- [Instructions to follow]:
Go through the data below and copy each line that includes "Type".

- [Data provided]:

———

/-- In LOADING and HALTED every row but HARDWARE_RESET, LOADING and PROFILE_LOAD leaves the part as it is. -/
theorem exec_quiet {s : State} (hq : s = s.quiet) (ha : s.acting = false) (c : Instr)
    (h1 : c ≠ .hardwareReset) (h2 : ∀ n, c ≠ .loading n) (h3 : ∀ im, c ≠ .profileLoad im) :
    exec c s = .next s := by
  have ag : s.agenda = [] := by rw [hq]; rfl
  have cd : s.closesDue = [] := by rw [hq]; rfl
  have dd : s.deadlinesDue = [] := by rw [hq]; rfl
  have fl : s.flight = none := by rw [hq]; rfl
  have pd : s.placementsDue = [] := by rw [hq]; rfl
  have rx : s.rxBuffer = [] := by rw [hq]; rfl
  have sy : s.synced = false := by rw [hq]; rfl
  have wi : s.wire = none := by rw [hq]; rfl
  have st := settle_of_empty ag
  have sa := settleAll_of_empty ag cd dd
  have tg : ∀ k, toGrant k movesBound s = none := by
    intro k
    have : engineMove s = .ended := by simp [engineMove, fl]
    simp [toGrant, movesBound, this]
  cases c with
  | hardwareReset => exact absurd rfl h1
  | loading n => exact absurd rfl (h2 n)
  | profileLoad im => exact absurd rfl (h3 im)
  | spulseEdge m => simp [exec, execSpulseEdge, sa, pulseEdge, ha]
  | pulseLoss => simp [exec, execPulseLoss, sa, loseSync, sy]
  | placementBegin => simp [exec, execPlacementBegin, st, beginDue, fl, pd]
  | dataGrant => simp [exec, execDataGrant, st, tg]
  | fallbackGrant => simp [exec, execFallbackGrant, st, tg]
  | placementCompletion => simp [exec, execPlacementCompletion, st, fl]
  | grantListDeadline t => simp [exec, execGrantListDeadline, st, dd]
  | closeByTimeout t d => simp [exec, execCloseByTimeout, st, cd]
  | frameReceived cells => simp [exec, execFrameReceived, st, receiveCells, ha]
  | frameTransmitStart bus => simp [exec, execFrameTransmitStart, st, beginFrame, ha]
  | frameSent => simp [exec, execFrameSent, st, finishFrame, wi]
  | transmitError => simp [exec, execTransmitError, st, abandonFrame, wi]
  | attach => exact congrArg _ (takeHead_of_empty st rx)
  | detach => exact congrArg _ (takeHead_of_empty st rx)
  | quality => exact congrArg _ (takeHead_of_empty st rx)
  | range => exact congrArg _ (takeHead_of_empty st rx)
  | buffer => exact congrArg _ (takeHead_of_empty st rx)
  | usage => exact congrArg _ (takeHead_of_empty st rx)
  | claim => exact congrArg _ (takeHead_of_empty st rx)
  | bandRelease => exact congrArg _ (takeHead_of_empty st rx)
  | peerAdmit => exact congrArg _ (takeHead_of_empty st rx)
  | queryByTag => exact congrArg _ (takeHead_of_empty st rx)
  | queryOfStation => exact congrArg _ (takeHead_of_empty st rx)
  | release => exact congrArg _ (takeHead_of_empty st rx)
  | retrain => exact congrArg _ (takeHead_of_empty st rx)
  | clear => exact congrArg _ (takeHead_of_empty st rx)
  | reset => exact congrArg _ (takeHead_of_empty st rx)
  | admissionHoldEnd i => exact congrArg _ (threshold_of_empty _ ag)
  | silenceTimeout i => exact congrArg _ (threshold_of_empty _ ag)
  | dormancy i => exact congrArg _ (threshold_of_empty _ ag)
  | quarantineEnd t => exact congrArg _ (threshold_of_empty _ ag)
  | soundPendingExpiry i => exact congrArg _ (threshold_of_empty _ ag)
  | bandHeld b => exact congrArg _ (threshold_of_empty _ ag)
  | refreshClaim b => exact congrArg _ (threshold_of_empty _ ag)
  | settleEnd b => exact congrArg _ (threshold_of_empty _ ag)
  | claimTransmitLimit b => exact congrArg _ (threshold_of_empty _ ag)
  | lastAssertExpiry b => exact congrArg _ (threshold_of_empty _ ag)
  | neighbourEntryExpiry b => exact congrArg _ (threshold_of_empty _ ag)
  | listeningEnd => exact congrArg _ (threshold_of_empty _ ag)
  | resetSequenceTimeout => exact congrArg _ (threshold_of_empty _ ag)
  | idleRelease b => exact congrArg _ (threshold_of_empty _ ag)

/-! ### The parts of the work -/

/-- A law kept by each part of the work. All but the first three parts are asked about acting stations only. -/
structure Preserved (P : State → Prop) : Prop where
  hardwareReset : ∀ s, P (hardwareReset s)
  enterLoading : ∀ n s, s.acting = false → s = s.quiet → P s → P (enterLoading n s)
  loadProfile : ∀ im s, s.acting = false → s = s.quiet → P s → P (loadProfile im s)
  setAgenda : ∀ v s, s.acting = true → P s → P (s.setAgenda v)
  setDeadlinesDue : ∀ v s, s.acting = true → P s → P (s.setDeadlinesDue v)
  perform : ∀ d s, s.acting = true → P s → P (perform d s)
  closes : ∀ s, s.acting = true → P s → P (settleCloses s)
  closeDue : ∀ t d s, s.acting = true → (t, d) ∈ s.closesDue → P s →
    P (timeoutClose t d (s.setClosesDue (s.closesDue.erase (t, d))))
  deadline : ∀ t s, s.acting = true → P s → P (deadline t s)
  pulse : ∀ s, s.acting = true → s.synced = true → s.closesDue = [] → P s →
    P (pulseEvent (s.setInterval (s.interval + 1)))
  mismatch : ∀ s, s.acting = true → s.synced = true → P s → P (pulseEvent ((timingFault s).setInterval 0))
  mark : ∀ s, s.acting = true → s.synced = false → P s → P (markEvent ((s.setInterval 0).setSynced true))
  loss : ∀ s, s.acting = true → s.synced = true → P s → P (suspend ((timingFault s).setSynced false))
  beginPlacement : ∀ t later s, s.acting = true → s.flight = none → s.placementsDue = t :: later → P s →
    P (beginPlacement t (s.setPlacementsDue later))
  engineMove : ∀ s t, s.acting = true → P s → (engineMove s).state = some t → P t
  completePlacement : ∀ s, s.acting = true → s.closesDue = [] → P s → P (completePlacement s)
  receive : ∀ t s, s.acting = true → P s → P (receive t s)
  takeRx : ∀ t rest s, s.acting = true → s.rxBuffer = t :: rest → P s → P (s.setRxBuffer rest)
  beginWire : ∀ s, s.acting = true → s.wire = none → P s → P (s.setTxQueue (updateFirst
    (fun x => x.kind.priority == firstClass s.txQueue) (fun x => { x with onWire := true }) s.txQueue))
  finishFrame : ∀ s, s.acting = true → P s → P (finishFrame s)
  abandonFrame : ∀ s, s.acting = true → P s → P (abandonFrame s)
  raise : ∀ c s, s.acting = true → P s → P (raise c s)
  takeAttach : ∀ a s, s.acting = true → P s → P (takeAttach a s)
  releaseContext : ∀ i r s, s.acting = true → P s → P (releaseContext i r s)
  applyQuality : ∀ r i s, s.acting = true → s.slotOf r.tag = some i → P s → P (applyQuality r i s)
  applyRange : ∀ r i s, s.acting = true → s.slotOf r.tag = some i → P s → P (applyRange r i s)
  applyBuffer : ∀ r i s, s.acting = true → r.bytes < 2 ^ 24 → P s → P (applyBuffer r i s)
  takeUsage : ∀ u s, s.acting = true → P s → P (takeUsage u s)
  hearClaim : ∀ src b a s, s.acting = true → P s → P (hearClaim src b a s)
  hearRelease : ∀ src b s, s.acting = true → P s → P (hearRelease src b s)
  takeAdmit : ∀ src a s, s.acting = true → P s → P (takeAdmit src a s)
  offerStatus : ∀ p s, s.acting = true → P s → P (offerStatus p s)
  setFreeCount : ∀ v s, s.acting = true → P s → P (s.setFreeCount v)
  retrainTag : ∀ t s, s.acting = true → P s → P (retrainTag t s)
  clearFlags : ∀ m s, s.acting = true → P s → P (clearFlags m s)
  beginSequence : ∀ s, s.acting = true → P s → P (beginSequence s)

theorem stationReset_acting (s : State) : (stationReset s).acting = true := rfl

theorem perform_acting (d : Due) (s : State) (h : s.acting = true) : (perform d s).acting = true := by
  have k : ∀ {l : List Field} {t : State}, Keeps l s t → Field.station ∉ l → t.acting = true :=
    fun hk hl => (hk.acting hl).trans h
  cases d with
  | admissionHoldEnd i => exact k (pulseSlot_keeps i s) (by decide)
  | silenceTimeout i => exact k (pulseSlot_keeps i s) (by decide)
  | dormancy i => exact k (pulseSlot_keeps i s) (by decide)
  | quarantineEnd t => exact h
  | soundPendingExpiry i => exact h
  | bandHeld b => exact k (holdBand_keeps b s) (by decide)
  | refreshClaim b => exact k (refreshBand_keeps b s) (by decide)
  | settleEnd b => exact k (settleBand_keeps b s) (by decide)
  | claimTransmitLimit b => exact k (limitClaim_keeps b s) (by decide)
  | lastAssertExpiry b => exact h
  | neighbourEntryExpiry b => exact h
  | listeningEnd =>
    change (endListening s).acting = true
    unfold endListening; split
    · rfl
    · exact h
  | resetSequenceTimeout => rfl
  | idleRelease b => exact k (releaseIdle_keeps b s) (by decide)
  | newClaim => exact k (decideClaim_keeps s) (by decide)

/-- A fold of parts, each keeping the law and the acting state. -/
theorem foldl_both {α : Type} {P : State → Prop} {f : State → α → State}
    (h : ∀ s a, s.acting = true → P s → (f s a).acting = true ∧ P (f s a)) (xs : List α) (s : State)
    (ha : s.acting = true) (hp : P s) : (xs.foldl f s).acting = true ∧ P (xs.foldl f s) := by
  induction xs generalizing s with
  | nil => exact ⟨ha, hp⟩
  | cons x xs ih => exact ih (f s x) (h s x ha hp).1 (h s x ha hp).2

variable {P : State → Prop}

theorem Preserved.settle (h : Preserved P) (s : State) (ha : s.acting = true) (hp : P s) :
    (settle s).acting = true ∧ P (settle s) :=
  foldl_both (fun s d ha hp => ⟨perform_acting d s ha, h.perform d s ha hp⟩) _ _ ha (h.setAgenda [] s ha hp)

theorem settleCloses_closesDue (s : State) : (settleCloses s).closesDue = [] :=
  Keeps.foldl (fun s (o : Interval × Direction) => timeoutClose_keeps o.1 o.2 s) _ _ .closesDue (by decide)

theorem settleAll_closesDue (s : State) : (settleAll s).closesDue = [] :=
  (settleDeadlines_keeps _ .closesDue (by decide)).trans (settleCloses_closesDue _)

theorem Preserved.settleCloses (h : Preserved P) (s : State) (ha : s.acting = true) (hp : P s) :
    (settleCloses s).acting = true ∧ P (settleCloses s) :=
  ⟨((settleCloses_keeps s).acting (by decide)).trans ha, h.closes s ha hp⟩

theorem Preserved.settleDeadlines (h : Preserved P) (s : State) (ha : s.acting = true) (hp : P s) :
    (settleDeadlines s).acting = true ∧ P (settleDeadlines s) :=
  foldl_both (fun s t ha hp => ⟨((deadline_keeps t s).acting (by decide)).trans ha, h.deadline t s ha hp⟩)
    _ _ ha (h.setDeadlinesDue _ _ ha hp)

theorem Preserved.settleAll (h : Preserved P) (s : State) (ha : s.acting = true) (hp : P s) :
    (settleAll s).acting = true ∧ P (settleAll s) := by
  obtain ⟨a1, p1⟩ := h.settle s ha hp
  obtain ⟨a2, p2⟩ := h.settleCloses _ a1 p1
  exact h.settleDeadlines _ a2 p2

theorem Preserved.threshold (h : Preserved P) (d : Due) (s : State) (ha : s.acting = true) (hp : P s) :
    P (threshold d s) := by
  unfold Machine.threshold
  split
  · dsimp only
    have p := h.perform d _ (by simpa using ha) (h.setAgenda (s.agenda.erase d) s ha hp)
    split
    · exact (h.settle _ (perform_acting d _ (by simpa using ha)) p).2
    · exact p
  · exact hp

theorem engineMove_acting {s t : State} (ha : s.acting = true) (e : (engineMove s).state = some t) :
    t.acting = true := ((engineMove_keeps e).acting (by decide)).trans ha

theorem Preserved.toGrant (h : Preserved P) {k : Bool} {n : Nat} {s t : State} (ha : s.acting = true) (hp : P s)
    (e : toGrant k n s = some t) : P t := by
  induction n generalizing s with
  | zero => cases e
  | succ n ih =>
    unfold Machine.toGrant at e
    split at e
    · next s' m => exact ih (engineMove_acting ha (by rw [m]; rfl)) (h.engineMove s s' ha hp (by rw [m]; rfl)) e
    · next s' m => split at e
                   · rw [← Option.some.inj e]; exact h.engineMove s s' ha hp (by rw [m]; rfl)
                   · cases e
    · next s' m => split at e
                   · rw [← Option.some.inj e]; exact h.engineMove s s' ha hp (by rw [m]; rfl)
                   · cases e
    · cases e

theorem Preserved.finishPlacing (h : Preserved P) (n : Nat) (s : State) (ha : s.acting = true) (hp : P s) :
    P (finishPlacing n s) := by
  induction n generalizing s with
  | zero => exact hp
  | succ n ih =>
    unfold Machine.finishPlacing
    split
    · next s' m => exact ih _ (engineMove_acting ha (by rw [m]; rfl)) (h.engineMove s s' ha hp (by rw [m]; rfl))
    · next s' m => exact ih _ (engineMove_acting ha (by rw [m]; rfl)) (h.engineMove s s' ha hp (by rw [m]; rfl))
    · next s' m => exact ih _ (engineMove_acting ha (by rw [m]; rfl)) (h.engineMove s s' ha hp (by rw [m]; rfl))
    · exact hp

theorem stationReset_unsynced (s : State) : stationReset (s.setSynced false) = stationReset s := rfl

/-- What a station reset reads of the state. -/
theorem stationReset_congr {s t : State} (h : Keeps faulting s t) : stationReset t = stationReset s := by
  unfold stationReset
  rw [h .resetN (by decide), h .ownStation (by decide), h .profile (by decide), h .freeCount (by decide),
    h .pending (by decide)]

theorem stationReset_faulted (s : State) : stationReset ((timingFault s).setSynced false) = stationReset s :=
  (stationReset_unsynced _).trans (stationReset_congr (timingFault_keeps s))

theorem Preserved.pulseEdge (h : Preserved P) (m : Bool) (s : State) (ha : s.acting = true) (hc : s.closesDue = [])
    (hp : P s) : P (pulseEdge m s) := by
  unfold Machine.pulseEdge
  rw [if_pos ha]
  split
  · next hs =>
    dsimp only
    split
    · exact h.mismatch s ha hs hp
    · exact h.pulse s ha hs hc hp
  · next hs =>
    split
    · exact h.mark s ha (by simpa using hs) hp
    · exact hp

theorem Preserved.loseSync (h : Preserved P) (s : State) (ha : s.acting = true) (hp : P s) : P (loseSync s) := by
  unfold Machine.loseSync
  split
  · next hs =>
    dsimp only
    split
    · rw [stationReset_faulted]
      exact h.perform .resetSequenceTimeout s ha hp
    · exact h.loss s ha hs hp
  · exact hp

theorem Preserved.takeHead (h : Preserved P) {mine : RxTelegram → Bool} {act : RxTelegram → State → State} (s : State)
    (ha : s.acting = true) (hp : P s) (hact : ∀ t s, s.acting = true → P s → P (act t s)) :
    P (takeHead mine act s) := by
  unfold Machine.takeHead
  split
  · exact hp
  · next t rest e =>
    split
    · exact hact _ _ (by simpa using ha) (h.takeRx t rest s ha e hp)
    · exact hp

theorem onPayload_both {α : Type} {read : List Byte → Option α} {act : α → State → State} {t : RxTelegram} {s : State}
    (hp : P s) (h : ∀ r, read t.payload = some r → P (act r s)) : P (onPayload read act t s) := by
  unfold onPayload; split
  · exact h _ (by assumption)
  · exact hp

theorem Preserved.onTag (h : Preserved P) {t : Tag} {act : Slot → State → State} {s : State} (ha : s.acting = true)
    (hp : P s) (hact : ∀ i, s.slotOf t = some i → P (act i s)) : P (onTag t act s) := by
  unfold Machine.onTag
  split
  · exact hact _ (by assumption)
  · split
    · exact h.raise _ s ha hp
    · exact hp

———

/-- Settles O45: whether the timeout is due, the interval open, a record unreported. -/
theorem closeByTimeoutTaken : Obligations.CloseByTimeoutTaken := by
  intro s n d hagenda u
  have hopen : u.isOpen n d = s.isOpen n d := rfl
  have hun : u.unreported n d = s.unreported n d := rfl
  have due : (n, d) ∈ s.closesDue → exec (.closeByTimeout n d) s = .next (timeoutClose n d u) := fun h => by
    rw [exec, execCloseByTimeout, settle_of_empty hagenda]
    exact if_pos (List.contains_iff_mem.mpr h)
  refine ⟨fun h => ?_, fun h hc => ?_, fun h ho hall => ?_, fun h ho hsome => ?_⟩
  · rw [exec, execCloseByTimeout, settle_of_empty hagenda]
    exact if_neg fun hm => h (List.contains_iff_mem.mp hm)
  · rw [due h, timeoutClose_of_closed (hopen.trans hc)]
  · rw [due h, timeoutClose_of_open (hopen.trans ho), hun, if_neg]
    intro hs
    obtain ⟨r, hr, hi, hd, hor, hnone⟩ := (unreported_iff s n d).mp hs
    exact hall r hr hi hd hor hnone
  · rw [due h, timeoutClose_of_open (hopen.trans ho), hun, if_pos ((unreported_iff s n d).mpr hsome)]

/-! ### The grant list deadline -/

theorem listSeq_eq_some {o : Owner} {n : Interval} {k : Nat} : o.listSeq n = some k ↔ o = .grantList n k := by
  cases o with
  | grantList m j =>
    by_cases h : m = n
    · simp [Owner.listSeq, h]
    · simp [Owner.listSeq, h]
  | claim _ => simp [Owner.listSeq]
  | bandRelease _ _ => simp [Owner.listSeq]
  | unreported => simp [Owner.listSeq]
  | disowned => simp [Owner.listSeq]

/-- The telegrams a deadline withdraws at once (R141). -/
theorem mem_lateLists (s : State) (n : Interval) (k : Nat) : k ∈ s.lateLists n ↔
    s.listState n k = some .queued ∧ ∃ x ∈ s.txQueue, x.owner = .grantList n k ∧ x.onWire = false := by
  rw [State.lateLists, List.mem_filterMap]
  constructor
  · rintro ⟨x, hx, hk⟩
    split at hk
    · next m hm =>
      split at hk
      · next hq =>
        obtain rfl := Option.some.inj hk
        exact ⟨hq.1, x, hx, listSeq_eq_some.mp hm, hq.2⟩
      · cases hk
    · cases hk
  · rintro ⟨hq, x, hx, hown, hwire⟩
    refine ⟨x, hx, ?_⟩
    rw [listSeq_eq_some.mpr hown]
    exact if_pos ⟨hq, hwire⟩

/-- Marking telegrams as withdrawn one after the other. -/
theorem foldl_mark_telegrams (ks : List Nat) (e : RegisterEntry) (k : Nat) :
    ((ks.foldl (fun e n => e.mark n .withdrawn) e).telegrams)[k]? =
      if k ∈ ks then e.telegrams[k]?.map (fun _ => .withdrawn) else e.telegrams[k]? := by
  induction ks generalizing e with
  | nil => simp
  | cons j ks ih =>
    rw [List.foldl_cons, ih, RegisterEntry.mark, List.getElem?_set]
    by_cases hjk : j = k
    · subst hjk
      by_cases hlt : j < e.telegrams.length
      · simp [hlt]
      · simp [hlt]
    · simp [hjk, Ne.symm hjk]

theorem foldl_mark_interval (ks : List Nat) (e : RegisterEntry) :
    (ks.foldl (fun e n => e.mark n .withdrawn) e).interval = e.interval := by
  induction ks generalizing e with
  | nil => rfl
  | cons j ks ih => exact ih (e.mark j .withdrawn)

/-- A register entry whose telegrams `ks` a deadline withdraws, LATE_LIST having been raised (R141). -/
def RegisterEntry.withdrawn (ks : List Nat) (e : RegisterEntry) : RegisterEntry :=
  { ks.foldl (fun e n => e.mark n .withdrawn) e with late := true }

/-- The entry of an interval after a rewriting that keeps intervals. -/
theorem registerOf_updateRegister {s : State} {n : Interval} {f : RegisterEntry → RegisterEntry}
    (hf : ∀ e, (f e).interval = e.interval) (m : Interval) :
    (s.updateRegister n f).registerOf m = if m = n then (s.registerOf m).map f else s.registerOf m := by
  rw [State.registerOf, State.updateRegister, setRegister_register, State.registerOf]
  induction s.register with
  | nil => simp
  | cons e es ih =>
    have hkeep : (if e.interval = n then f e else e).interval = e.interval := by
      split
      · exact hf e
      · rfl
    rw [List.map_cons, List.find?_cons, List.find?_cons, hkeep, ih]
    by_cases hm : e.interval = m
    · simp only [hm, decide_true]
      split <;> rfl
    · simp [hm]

———

- [Expected output]:
theorem foldl_both {α : Type} {P : State → Prop} {f : State → α → State}
theorem onPayload_both {α : Type} {read : List Byte → Option α} {act : α → State → State} {t : RxTelegram} {s : State}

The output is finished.